* **Task description**
Let the answer be the lines from the one with "OFF (R21). -/" to the end of the entries, copied exactly with both boundary lines kept.

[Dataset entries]
------------------------------

-- ==== Sys2Proof/Machine/Cmd.lean ====
section
/-! DEFINITION. What the commands share: when a command may act, a write sent without a packet of its own, an event packet that leaves, and
the words that a Weaver command may issue. -/
namespace Sys2Proof.Machine

/-- A command that acts only in THAW and FLOW (R32, R468, R477). -/
def State.runLive (f : Mem → Block → Block) (s : State) : Host.Outcome State Fault Refusal :=
  s.run (fun m b => if b.live then f m b else b)

/-- A command of a boundary item, which comes into force only at a beat boundary: at the first core cycle of a beat (R15). -/
def State.runBoundary (f : Mem → Block → Block) (s : State) : Host.Outcome State Fault Refusal :=
  s.runLive (fun m b => if b.cycle = 0 then f m b else b)

/-! ## Time between commands -/

/-- One core cycle passes: four units of the beat while the core runs on the safe clock (R414). The last unit of a beat stays until
its boundary comes (log entry 8). -/
def Block.clockTick (b : Block) : Block :=
  let c := min 2047 (b.cycle + if b.coreSafe then 4 else 1)
  { b with cycle := max b.cycle c, ticks := b.ticks + (c - b.cycle) }

/-! ## Packets -/

/-- A packet with an opcode arrives at its port. -/
def State.runPacket (op : Nat) (p : Packet) (s : State) : Host.Outcome State Fault Refusal :=
  s.runLive (fun m b => b.packetAt m p.port.val op p)

/-- What a PING is by its header (R39, R42): of the handshake's first or third step, a close, or of an open session. -/
inductive PingKind where
  | step1 | step3 | close | plain
deriving DecidableEq, Repr
def Block.pingKind (b : Block) (p : Packet) : PingKind :=
  if p.session = 0 then .step1
  else if b.shakes.any (fun h => h.id == p.session.toNat) then .step3
  else if pkFlag p 3 then .close
  else .plain
def State.runPing (k : PingKind) (p : Packet) (s : State) : Host.Outcome State Fault Refusal :=
  s.runLive (fun m b => if b.pingKind p = k then b.packetAt m p.port.val 0x01 p else b)

/-- A port can send: a network interface whose link is up, or a Plait port that is UP. -/
def Block.portSends (b : Block) (port : Nat) : Bool := if 17 ≤ port then b.portState (port - 17) == 3 else b.netUsable port

/-- The oldest closed event packet of a session leaves, once the link of its interface is up (R81, R83, R337). It carries as many records as
the session's present interface allows; the rest follow in the next packet. -/
def Block.eventSend (b : Block) (id : Nat) : Block :=
  match b.session id with
  | none => b
  | some s =>
    match s.closed with
    | [] => b
    | p :: rest =>
      if !b.portSends s.iface then b
      else
        let now := p.recs.take (b.recLimit s.iface)
        let later := p.recs.drop (b.recLimit s.iface)
        let m := ({ flags := 1, opcode := 0xE0, session := id, seq := s.evtSeq, status := 0, target := (now.map (·.beat)).headD 0,
                    payload := (now.map b.recBytes).flatten, tag := [] } : BcpMsg).signed s.e2h
        let rest := if later.isEmpty then rest else ⟨later⟩ :: rest
        (b.setSession { s with closed := rest, evtSeq := (s.evtSeq + 1) % 2 ^ 32 }).sendMsg s.iface s.addr s.evtPort m

/-! ## Writes -/

/-- One record of a SET with no packet around it (R53 to R57): it is checked and accepted as any record is, and its status is what the
command sends. -/
def Block.writeCmd (b : Block) (m : Mem) (w : Write) (session seq : Nat) : Block :=
  let say (b : Block) (s : Nat) : Block := b.send (.result s)
  match b.opBeat 0x11 w.target.toNat with
  | .inl (s, _) => say b s.num
  | .inr t =>
    if 256 ≤ b.waitingGroups then say b Status.busy.num
    else
      let q : Req := ⟨.session session seq, ⟨session, seq, 0x11, true, 16, 0, 0⟩, w.target.toNat, t, []⟩
      let len := match b.keyRow w.key.toNat with | some r => r.width | none => 4
      let x := b.setAll m q [⟨w.key.toNat, len, w.val.toNat⟩]
      let b := if x.later.isEmpty then x.b else x.b.accept q x.later
      let b := if x.zero.isSome then b.zeroise else b
      say b ((x.recs.map (fun r => r.2.1)).headD Status.paramKey.num)

/-- A write command of a row whose keys are those of `sel`. -/
def State.runWrite (sel : Nat → Nat → Bool) (w : Write) (s : State) : Host.Outcome State Fault Refusal :=
  s.runLive (fun m b => if sel w.key.toNat w.val.toNat then b.writeCmd m w 0 0 else b)
/-- A write to SEC in a session and sequence, which R480 binds to what it carries. -/
def State.runSec (sel : Nat → Nat → Bool) (w : Write) (session seq : BitVec 32) (s : State) : Host.Outcome State Fault Refusal :=
  s.runLive (fun m b => if sel w.key.toNat w.val.toNat then b.writeCmd m w session.toNat seq.toNat else b)

/-- A key of block `blk`, of the item of `key`, of an instance from `lo` to `hi`. -/
def keyIs (key lo hi k : Nat) : Bool :=
  keyBlock k == keyBlock key && keyItem k == keyItem key && decide (lo ≤ keyInst k) && decide (keyInst k ≤ hi)

def selEnable (on : Bool) (k v : Nat) : Bool := isEnable k && (bit v 0 == on)
def selOutAck (k _ : Nat) : Bool := keyIs K.EVT_OUT_ACK 0 0 k
def selSpiGo (k _ : Nat) : Bool := keyIs K.JRX_SPI_GO 0x40 0x47 k
def selNcoSync (k _ : Nat) : Bool := keyIs K.LANE_NCO_SYNC 0 31 k
def selSwapAt (k _ : Nat) : Bool := keyIs K.LANE_SWAP_AT 0 31 k
def selTrcClear (k _ : Nat) : Bool := keyIs K.XFM_TRC_CLEAR 0x80 0x9F k
def selWinCfg (k _ : Nat) : Bool := keyIs K.XFM_WIN_CFG 0xC0 0xFF k
def selCapMark (k _ : Nat) : Bool := keyIs K.CAP_MARK 0 31 k
def selDenClear (k _ : Nat) : Bool := keyIs K.DEN_CLEAR 0 15 k
def selBufCfg (k _ : Nat) : Bool := keyIs K.DEN_BUF_CFG 0x50 0x5F k
def selSideGo (k _ : Nat) : Bool := keyIs K.DEN_SIDE_GO 0x80 0x81 k
def selCredit (k _ : Nat) : Bool := keyIs K.STR_RDMA_CREDIT 0 63 k
def selStmJump (k _ : Nat) : Bool := keyIs K.STM_JUMP 0 3 k
def selVecClear (k _ : Nat) : Bool := keyIs K.VEC_CLEAR 0 0 k
def selSetBeat (k _ : Nat) : Bool := keyIs K.TIM_SET_BEAT 0 0 k
def selShot (k _ : Nat) : Bool := keyIs K.TIM_SYSREF_SHOT 0x10 0x17 k
def selTiuCal (k _ : Nat) : Bool := keyIs K.TIU_CAL_GO 0 0 k
def selRelock (k _ : Nat) : Bool := keyIs K.CLK_RELOCK 0 5 k
def selCalCommit (k _ : Nat) : Bool := keyIs K.CAL_COMMIT 0 31 k
def selCalClear (k _ : Nat) : Bool := keyIs K.CAL_CLEAR_SETS 0 31 k
def selAuxStart (k _ : Nat) : Bool := keyIs K.AUX_START 0 0 k
def selAuxSelfcal (k _ : Nat) : Bool := keyIs K.AUX_SELFCAL 0 0 k
def selPeakClear (k _ : Nat) : Bool := keyIs K.THM_PEAK_CLEAR 0 0 k
def selSvn (k v : Nat) : Bool := keyIs K.SEC_FUSE_OP 0 0 k && bit v 0
def selRevoke (k v : Nat) : Bool := keyIs K.SEC_FUSE_OP 0 0 k && !bit v 0
def selZeroise (k _ : Nat) : Bool := keyIs K.SEC_ZEROISE 0 0 k
def selHostEnroll (k v : Nat) : Bool := keyIs K.SEC_HOST_COMMIT 0x10 0x17 k && !bit v 1
def selHostRemove (k v : Nat) : Bool := keyIs K.SEC_HOST_COMMIT 0x10 0x17 k && bit v 1
def selGroupInstall (k v : Nat) : Bool := keyIs K.SEC_GROUP_COMMIT 0x20 0x23 k && !bit v 1
def selGroupRemove (k v : Nat) : Bool := keyIs K.SEC_GROUP_COMMIT 0x20 0x23 k && bit v 1
def selStreamInstall (k v : Nat) : Bool := keyIs K.SEC_STREAM_COMMIT 0x30 0x37 k && !bit v 1
def selStreamRemove (k v : Nat) : Bool := keyIs K.SEC_STREAM_COMMIT 0x30 0x37 k && bit v 1

/-- A key with no command of its own. -/
def selPlain (k v : Nat) : Bool :=
  !isEnable k &&
    !([selOutAck, selSpiGo, selNcoSync, selSwapAt, selTrcClear, selWinCfg, selCapMark, selDenClear, selBufCfg, selSideGo, selCredit, selStmJump,
      selVecClear, selSetBeat, selShot, selTiuCal, selRelock, selCalCommit, selCalClear, selAuxStart, selAuxSelfcal, selPeakClear, selSvn,
      selRevoke, selZeroise, selHostEnroll, selHostRemove, selGroupInstall, selGroupRemove, selStreamInstall, selStreamRemove].any
        (fun f => f k v))

/-! ## Boundary items -/

/-- The request first in order of acceptance that is due at this boundary is performed (R55, R56). -/
def Block.performOne (m : Mem) (b : Block) : Block :=
  match b.accepted.find? (fun x => decide (x.target ≤ b.beat)) with
  | none => b
  | some x =>
    let (b, good) := Block.performDue m { b with accepted := b.accepted.erase x } [x] false
    good.foldl Block.performReset (good.foldl Block.performLast b)

/-- A schedule entry that is due performs its request (R63). -/
def Block.entryOne (m : Mem) (b : Block) (id : Nat) : Block :=
  match b.entriesDue.find? (fun e => e.id == id) with
  | none => b
  | some e =>
    let old := b.accepted.length
    let b := Block.entryRun m b e
    let now := (b.accepted.drop old).filter (fun x => decide (x.target ≤ b.beat))
    let (b, _) := Block.performDue m { b with accepted := b.accepted.take old ++ (b.accepted.drop old).filter (fun x => !decide (x.target ≤ b.beat)) } now false
    b.entriesEnd

/-! ## The Weaver's words (R319) -/

/-- The word at the core's program counter is legal and satisfies `p`. -/
def Block.wordIs (b : Block) (c : Nat) (p : Nat → Bool) : Bool :=
  match b.wordAt c with
  | none => false
  | some w => !(b.core c).illegal w && p w
/-- The word at the program counter is an illegal encoding. -/
def Block.wordIllegal (b : Block) (c : Nat) : Bool :=
  match b.wordAt c with
  | none => false
  | some w => (b.core c).illegal w || (wordOp w).isNone

/-- Core `c` issues its next word, if that is a word of the command's row. -/
def State.runWord (c : Fin 64) (p : Nat → Bool) (s : State) : Host.Outcome State Fault Refusal :=
  s.runLive (fun m b => if b.wordIs c.val p then b.issue m c.val else b)
def State.runOp (c : Fin 64) (op : WOp) (s : State) : Host.Outcome State Fault Refusal := s.runWord c (fun w => wordOp w == some op)

/-- A word with a move that loads, or that stores (R321, R322). -/
def hasMove (dir : Move → Bool) (w : Nat) : Bool := bits w 63 62 == 0 && (dir (move0 w) || dir (move1 w))
/-- A CWR of one of some control words (R309). -/
def cwrTo (l : List Nat) (w : Nat) : Bool := wordOp w == some .cwr && l.contains (bits w 51 38)

/-! ## The stimulus sequencer, one item at a time (R372, R377, R378) -/

/-- What stands next at the sequencer's position, once it has come up to date. -/
inductive SeqItem where
  | entry | decision | effect
deriving DecidableEq, Repr
def Block.seqItem (b : Block) (c : Nat) : Option SeqItem :=
  let x := b.stim c
  if x.endAt.isSome then none
  else match x.plays.getLast? with
    | none => some .entry
    | some p =>
      if p.stop ≤ x.fed then (if p.fixed.isSome then some .effect else some .entry)
      else if !p.decided ∧ p.start + p.reach (p.len - 256) ≤ x.fed then some .decision
      else none
/-- The item is taken at its position. -/
def Block.seqTake (m : Mem) (b : Block) (c : Nat) (k : SeqItem) : Block :=
  if b.isOff bSTM c ∨ b.life bSTM c = lStopping ∨ (b.stim c).ended then b
  else
    let b := b.stmRun m c
    if b.seqItem c ≠ some k then b
    else
      let x := b.stim c
      match k, x.plays.getLast? with
      | .entry, _ => b.seqEntry c
      | .decision, some p => b.decide' c p
      | .effect, some p => match p.fixed with
        | some j => (b.setStim c { x with plays := setLast x.plays { p with fixed := none } }).jumpEffect c j
        | none => b
      | _, none => b

/-! ## Plait -/

/-- The slots of lane `i` are free of every other lane that is not OFF (R21). -/
def Block.slotsFree (b : Block) (i : Nat) : Bool :=
  laneNumberOk (b.f K.LANE_CFG i 1 0) i &&
    (List.range 32).all (fun j => j == i || b.isOff bLANE j || Nat.land (b.lnSlotMask i) (b.lnSlotMask j) == 0)

/-- A BCP packet arrives over CTRL on a Plait port that is UP: a reply on its way back, or a request (R44, R452, R461). -/
def Block.ctrlArrives (b : Block) (m : Mem) (port op : Nat) (p : Packet) (again : Bool) : Block :=
  if !b.portHears port then b
  else
    let b := b.replayed port again
    if pkFlag p 0 then b.carryReply op p else b.packetAt m (17 + port) op p

/-! ## Links -/

/-- A release after an error: the lanes of a link that moved go through an input link change, and their calibration runs end (R100,
R126, R430). -/
def Block.jrxAgain (b : Block) (k lost : Nat) : Block :=
  if !b.clkLocked 1 then b
  else
    let (b, moved) := b.jrxReRelease k lost
    if !moved then b
    else (b.lanesOfLink k).foldl (fun b i =>
      if (b.lane i).running then (b.linkChange i (b.lnSource i) 0).calAbort i else b) b

end Sys2Proof.Machine
end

------------------------------

* **Worked solution**
/-- The slots of lane `i` are free of every other lane that is not OFF (R21). -/
def Block.slotsFree (b : Block) (i : Nat) : Bool :=
  laneNumberOk (b.f K.LANE_CFG i 1 0) i &&
    (List.range 32).all (fun j => j == i || b.isOff bLANE j || Nat.land (b.lnSlotMask i) (b.lnSlotMask j) == 0)

/-- A BCP packet arrives over CTRL on a Plait port that is UP: a reply on its way back, or a request (R44, R452, R461). -/
def Block.ctrlArrives (b : Block) (m : Mem) (port op : Nat) (p : Packet) (again : Bool) : Block :=
  if !b.portHears port then b
  else
    let b := b.replayed port again
    if pkFlag p 0 then b.carryReply op p else b.packetAt m (17 + port) op p

/-! ## Links -/

/-- A release after an error: the lanes of a link that moved go through an input link change, and their calibration runs end (R100,
R126, R430). -/
def Block.jrxAgain (b : Block) (k lost : Nat) : Block :=
  if !b.clkLocked 1 then b
  else
    let (b, moved) := b.jrxReRelease k lost
    if !moved then b
    else (b.lanesOfLink k).foldl (fun b i =>
      if (b.lane i).running then (b.linkChange i (b.lnSource i) 0).calAbort i else b) b

end Sys2Proof.Machine
end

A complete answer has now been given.